Daniel Grant had a piece in the Weekly Standard a week or two ago arguing, generally, that "philanthropy is not a tax proposition" and, more specifically, against proposals for restoring the income tax deduction for donations by artists (as opposed to collectors).  In general I disagree with Grant's take on this -- I think any time you make something more expensive (which is what happens to donations of art when you reduce the accompanying tax deduction), you get less of it.  But there are two, more narrow points I want to make here:

1.  The piece is critical of Ralph Lerner for telling the New York Times right after the Pension Protection Act was passed in 2006 that it would be "the death of fractional gifts."  As Grant points out, fractional gifts "didn't die and continue to be a normal way that donors" structure their giving. But -- and I realize this is a long time ago and little bit inside baseball -- the initial version of the Pension Protection Act would have been the death of fractional gifts -- as a result of what I called at the time the "mismatch problem." When that problem was later fixed through technical corrections, it brought the practice back from the dead.

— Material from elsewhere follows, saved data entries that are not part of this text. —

-- ==== Sys2Proof/Machine/Control.lean ====
section
/-! DEFINITION. The meanings of jumps and system instructions (44_control_and_system.md). -/

namespace Sys2Proof.Machine

/-- Jump to the address in a register, or advance by 2 (R210 to R212 of 44_control_and_system.md). -/
def State.jumpIf (s : State) (taken : Bool) (a : Reg) : State :=
  if taken then s.setPc (s.jumpTarget a) else s.advance 2

/-- JMP (R210 of 44_control_and_system.md). -/
def execJmp (a : Reg) (s : State) : Host.Outcome State Fault Refusal := .next (s.jumpIf true a)

/-- JEQ (R211 of 44_control_and_system.md). -/
def execJeq (a : Reg) (s : State) : Host.Outcome State Fault Refusal := .next (s.jumpIf s.flagE a)

/-- JNE (R212 of 44_control_and_system.md). -/
def execJne (a : Reg) (s : State) : Host.Outcome State Fault Refusal := .next (s.jumpIf (!s.flagE) a)

/-- JGT: a stub that never jumps (R213 of 44_control_and_system.md). -/
def execJgt (_a : Byte) (s : State) : Host.Outcome State Fault Refusal := .next (s.advance 2)

/-- JGE: a stub that never jumps (R214 of 44_control_and_system.md). -/
def execJge (_a : Byte) (s : State) : Host.Outcome State Fault Refusal := .next (s.advance 2)

/-- JLE: a stub that never jumps (R215 of 44_control_and_system.md). -/
def execJle (_a : Byte) (s : State) : Host.Outcome State Fault Refusal := .next (s.advance 2)

/-- HLT: `raise Stop(HLT)`, no Diag, pc unchanged (R216 of 44_control_and_system.md; D8, log entry 13). -/
def execHlt (s : State) : Host.Outcome State Fault Refusal := .next (s.raiseStop .hlt)

/-- NOP (R217 of 44_control_and_system.md). -/
def execNop (s : State) : Host.Outcome State Fault Refusal := .next (s.advance 1)

/-- INT: no trap vector, no state saved (R218 of 44_control_and_system.md). -/
def execInt (_a : Byte) (s : State) : Host.Outcome State Fault Refusal := .next (s.advance 2)

/-- IRET: pops nothing, restores nothing (R219 of 44_control_and_system.md). -/
def execIret (s : State) : Host.Outcome State Fault Refusal := .next (s.advance 1)

end Sys2Proof.Machine
end

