/-- Every instruction runs from every state and has one of the effects. -/
theorem exec_effect (i : Instr) (s : State) : ∃ t, exec i s = .next t ∧ Effect s i t := by
  cases i with
  | hlt => exact ⟨_, rfl, .halts⟩
  | ldi a b => exact ⟨_, rfl, .writesReg rfl a b (w := 3) (by decide)⟩
  | ld a b => exact ⟨_, execLd_eq s a b, .writesReg rfl _ _ (by decide)⟩
  | st a b =>
    refine ⟨_, execSt_eq s a b, ?_⟩
    rw [storeByte_eq]
    exact .stores rfl _ _ (mayReach_add (by decide)) _ _
  | prn a => exact ⟨_, rfl, .prints .prn a (.inl rfl)⟩
  | pra a => exact ⟨_, rfl, .prints .pra a (.inr rfl)⟩
  | add a b => exact ⟨_, execAdd_eq s a b, .writesReg rfl _ _ (by decide)⟩
  | sub a b => exact ⟨_, execSub_eq s a b, .writesReg rfl _ _ (by decide)⟩
  | mul a b => exact ⟨_, execMul_eq s a b, .writesReg rfl _ _ (by decide)⟩
  | div a b =>
    refine ⟨_, execDiv_eq s a b, ?_⟩
    split
    · exact .divides a b (.inl rfl) ‹_›
    · exact .writesReg rfl _ _ (by decide)
  | mod a b =>
    refine ⟨_, execMod_eq s a b, ?_⟩
    split
    · exact .divides a b (.inr rfl) ‹_›
    · exact .writesReg rfl _ _ (by decide)
  | and a b => exact ⟨_, execAnd_eq s a b, .writesReg rfl _ _ (by decide)⟩
  | or a b => exact ⟨_, execOr_eq s a b, .writesReg rfl _ _ (by decide)⟩
  | xor a b => exact ⟨_, execXor_eq s a b, .writesReg rfl _ _ (by decide)⟩
  | shl a b => exact ⟨_, execShl_eq s a b, .writesReg rfl _ _ (by decide)⟩
  | shr a b => exact ⟨_, execShr_eq s a b, .writesReg rfl _ _ (by decide)⟩
  | not a => exact ⟨_, execNot_eq s a, .writesReg rfl _ _ (by decide)⟩
  | addi a b => exact ⟨_, execAddi_eq s a b, .writesReg rfl _ _ (by decide)⟩
  | inc a => exact ⟨_, execInc_eq s a, .writesReg rfl _ _ (by decide)⟩
  | dec a => exact ⟨_, execDec_eq s a, .writesReg rfl _ _ (by decide)⟩
  | push a =>
    refine ⟨_, execPush_eq s a, ?_⟩
    rw [advance_eq_setPc, storeByte_pc]
    exact .pushes rfl _ _ _ (mayReach_add (by decide))
  | pop a =>
    rcases Nat.lt_or_ge (s.x spReg).toNat 244 with h | h
    · exact ⟨_, execPop_eq s a h, .moves rfl _ _ (mayReach_add (by decide))⟩
    · exact ⟨_, execPop_empty s a h, .underflows a h⟩
  | call a => exact ⟨_, execCall_eq s a, .pushes rfl _ _ _ (mayReach_byte _)⟩
  | ret => exact ⟨_, execRet_eq s, .moves rfl _ _ (mayReach_byte _)⟩
  | cmp a b => exact ⟨_, execCmp_eq s a b, .compares a b⟩
  | jmp a => exact ⟨_, execJmp_eq s a, .setsPc rfl (mayReach_byte _)⟩
  | jeq a =>
    refine ⟨_, execJeq_eq s a, .setsPc rfl ?_⟩
    split
    · exact mayReach_byte _
    · exact mayReach_add (by decide)
  | jne a =>
    refine ⟨_, execJne_eq s a, .setsPc rfl ?_⟩
    split
    · exact mayReach_add (by decide)
    · exact mayReach_byte _
  | jgt | jge | jle | int => exact ⟨_, rfl, .setsPc rfl (mayReach_add (w := 2) (by decide))⟩
  | iret | nop => exact ⟨_, rfl, .setsPc rfl (mayReach_add (w := 1) (by decide))⟩

/-- What an instruction has left behind is one of its effects. -/
theorem effect_of_exec (h : exec i s = .next t) : Effect s i t := by
  obtain ⟨u, hu, he⟩ := exec_effect i s
  obtain rfl : u = t := by simpa [hu] using h
  exact he

/-- Everything a step with a next state can be: the launch, an effect of the instruction at pc in the state after the tick,
or a stop before any handler. -/
theorem next_step_cases (h : step s = .next t) :
    (s.halted = true ∧ t = s.startRun) ∨
      (s.halted = false ∧ s.pc < 256 ∧ ∃ i, s.nextAction opcodeMap = .run i s.beginStep ∧ Effect s.beginStep i t) ∨
      (s.halted = false ∧ ∃ events cause, StopsBefore opcodeMap s.beginStep events cause ∧
        t = { s.beginStep with trace := s.beginStep.trace ++ events }.raiseStop cause) := by
  rw [step_eq] at h
  rcases step_cases opcodeMap s with ⟨hh, -, hs⟩ | ⟨-, -, hs⟩ | ⟨hh, i, hn, hp, hs⟩ | ⟨hh, es, c, hc, -, hs⟩ <;>
    rw [hs] at h
  · exact .inl ⟨hh, by simpa using h.symm⟩
  · cases h
  · exact .inr (.inl ⟨hh, hp, i, hn, effect_of_exec h⟩)
  · exact .inr (.inr ⟨hh, es, c, hc, by simpa using h.symm⟩)
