-- ==== Sys2Proof/Word.lean ====
section
/-!
DEFINITION. Sys2Proof/Word.lean: the words of the machine. Registers and general registers are 64 bits (R6, R34), a
short-vector register is 256 bits (R34), memory is addressed by byte (R28).
-/

namespace Sys2Proof

/-- A 64-bit register word. -/
abbrev Word := BitVec 64

/-- One byte. -/
abbrev Byte := BitVec 8

/-- A short-vector register, 256 bits (R34, R78). -/
abbrev Vec := BitVec 256

end Sys2Proof
end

2.   Grant says:  "As a practical matter, if artists want to have the same tax deductions as non-artist donors to museums, they simply can sell their work and contribute the earnings to these public institutions."  That's not the case.  Here's why.

If a collector donates a work to a museum, he reduces his taxable income by the fair market value of the work – a net positive.  Say he has a million dollars in income and the work is worth $100,000.  He now pays tax on only $900,000.

But if an artist in the same situation sells the work and contributes the earnings, he now has $1.1 million in income and a $100,000 tax deduction – so he pays tax on a million dollars.  The same as he would have had he not made the donation.  It’s a wash.  He’s given up the work but it’s done nothing for him tax-wise.

The two situations are not the same.